Records from a data collection:
Segment Open

/-- In a running burst whose vector due has its line, no fault and no stop, each opcode issues the vector: it is counted and the next one begins one committed period later at the successor of the opcode: CLRF (which clears the fail flag) the next address; RPT itself until it was issued n times; LPB and LPE as the loop stack says; CALL and RET as the call stack says; JMP its operand; JMPF and JMPG the next address with their decision pending; MATCH and a waiting TAPW themselves; TSET the next address with BASE and PF set; SYNC itself until the Downbeat that it aims at, and then one starting there. -/
def Obligations.VectorsFollowTheirOpcodes : Prop :=
  (∀ (q : Fin 4) (s : State) (l : VLine) (u : State), Issues s q 0x01 l u → ∃ t, exec (.rpt q) s = .next t ∧
      (let x := u.seqs[q]; let y := t.seqs[q]; let n := x.nextStart + u.period q; (x.reps + 1 < max 1 l.operand → y.went x x.addr n ∧ y.reps = x.reps + 1) ∧ (¬ x.reps + 1 < max 1 l.operand → y.went x (x.addr + 1) n ∧ y.reps = 0))) ∧
  (∀ (q : Fin 4) (s : State) (l : VLine) (u : State), Issues s q 0x02 l u → ∃ t, exec (.lpb q) s = .next t ∧
      (let x := u.seqs[q]; let y := t.seqs[q]; let n := x.nextStart + u.period q; y.went x (x.addr + 1) n ∧ y.loops = if x.lpbPlain then x.loops else { addr := x.addr, count := max 1 l.operand } :: x.loops)) ∧
  (∀ (q : Fin 4) (s : State) (l : VLine) (u : State), Issues s q 0x03 l u → ∃ t, exec (.lpe q) s = .next t ∧
      (let x := u.seqs[q]; let y := t.seqs[q]; let n := x.nextStart + u.period q; ∀ f fs, x.loops = f :: fs → (1 < f.count → y.went x f.addr n ∧ y.loops = { f with count := f.count - 1 } :: fs ∧ y.lpbPlain = true) ∧ (¬ 1 < f.count → y.went x (x.addr + 1) n ∧ y.loops = fs))) ∧
  (∀ (q : Fin 4) (s : State) (l : VLine) (u : State), Issues s q 0x04 l u → ∃ t, exec (.call q) s = .next t ∧
      (let x := u.seqs[q]; let y := t.seqs[q]; let n := x.nextStart + u.period q; y.went x l.operand n ∧ y.calls = { ret := x.addr + 1, depth := x.loops.length } :: x.calls)) ∧
  (∀ (q : Fin 4) (s : State) (l : VLine) (u : State), Issues s q 0x05 l u → ∃ t, exec (.ret q) s = .next t ∧
      (let x := u.seqs[q]; let y := t.seqs[q]; let n := x.nextStart + u.period q; ∀ f fs, x.calls = f :: fs → y.went x f.ret n ∧ y.calls = fs)) ∧
  (∀ (q : Fin 4) (s : State) (l : VLine) (u : State), Issues s q 0x06 l u → ∃ t, exec (.jmp q) s = .next t ∧
      (let x := u.seqs[q]; let y := t.seqs[q]; let n := x.nextStart + u.period q; y.went x l.operand n ∧ y.loops = x.loops ∧ y.calls = x.calls)) ∧
  (∀ (q : Fin 4) (s : State) (l : VLine) (u : State), Issues s q 0x07 l u → ∃ t, exec (.jmpf q) s = .next t ∧
      (let x := u.seqs[q]; let y := t.seqs[q]; let n := x.nextStart + u.period q; y.went x (x.addr + 1) n ∧ y.dec = .jmpf l.operand)) ∧
  (∀ (q : Fin 4) (s : State) (l : VLine) (u : State), Issues s q 0x08 l u → ∃ t, exec (.jmpg q) s = .next t ∧
      (let x := u.seqs[q]; let y := t.seqs[q]; let n := x.nextStart + u.period q; y.went x (x.addr + 1) n ∧ y.dec = .jmpg (bits l.operand 31 28 == 0) (fin 16 (bits l.operand 27 24)) (relTarget x.addr 24 (bits l.operand 23 0)))) ∧
  (∀ (q : Fin 4) (s : State) (l : VLine) (u : State), Issues s q 0x09 l u → ∃ t, exec (.matchRep q) s = .next t ∧
      (let x := u.seqs[q]; let y := t.seqs[q]; let n := x.nextStart + u.period q; y.went x x.addr n ∧ y.reps = x.reps + 1 ∧ y.wait = .matching ∧ y.dec = .matching (bits l.operand 27 16 * 2 ^ bits l.operand 31 28) (relTarget x.addr 16 (bits l.operand 15 0)) ∧ y.st = x.st)) ∧
  (∀ (q : Fin 4) (s : State) (l : VLine) (u : State), Issues s q 0x0A l u → ∃ t, exec (.tapw q) s = .next t ∧
      (let x := u.seqs[q]; let y := t.seqs[q]; let n := x.nextStart + u.period q; let ch := bits l.operand 29 24
        (x.wait = .tapw → y.went x x.addr n ∧ y.reps = x.reps + 1 ∧ y.wait = .tapw) ∧
        (x.wait ≠ .tapw → x.tapPend.testBit ch = true → y.went x (x.addr + 1) n ∧ y.tapPend = x.tapPend - 2 ^ ch) ∧
        (x.wait ≠ .tapw → x.tapPend.testBit ch = false → y.went x x.addr n ∧ y.wait = .tapw ∧ y.tapwChan = ch ∧ y.dec = .tapw (fin 64 ch) (bits l.operand 23 0)))) ∧
  (∀ (q : Fin 4) (s : State) (l : VLine) (u : State), Issues s q 0x0C l u → ∃ t, exec (.tset q) s = .next t ∧
      (let x := u.seqs[q]; let y := t.seqs[q]; let n := x.nextStart + u.period q; y.went x (x.addr + 1) n ∧ y.base = (if bit l.operand 31 then bits l.operand 5 0 else x.base) ∧ y.pf = (if bit l.operand 30 then fin 4 (bits l.operand 9 8) else x.pf))) ∧
  (∀ (q : Fin 4) (s : State) (l : VLine) (u : State), Issues s q 0x0E l u → ∃ t, exec (.clrf q) s = .next t ∧
      (let x := u.seqs[q]; let y := t.seqs[q]; let n := x.nextStart + u.period q; y.went x (x.addr + 1) n ∧ y.flag = false)) ∧
  (∀ (q : Fin 4) (s : State) (l : VLine) (u : State), Issues s q 0x0F l u → ∃ t, exec (.sync q) s = .next t ∧
      (let x := u.seqs[q]; let y := t.seqs[q]; let n := x.nextStart + u.period q; let aim := if x.wait = .sync then x.syncTo else syncStart u.ring.db x.nextStart (u.period q) (bits l.operand 15 0)
        (n + u.period q ≤ aim → y.went x x.addr n ∧ y.wait = .sync ∧ y.syncTo = aim) ∧
        (¬ n + u.period q ≤ aim → y.went x (x.addr + 1) (max n aim) ∧ y.wait = .none)))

Segment Closed

Using the entries above, determine how many lines include the string "syncTo" and write only that number.

2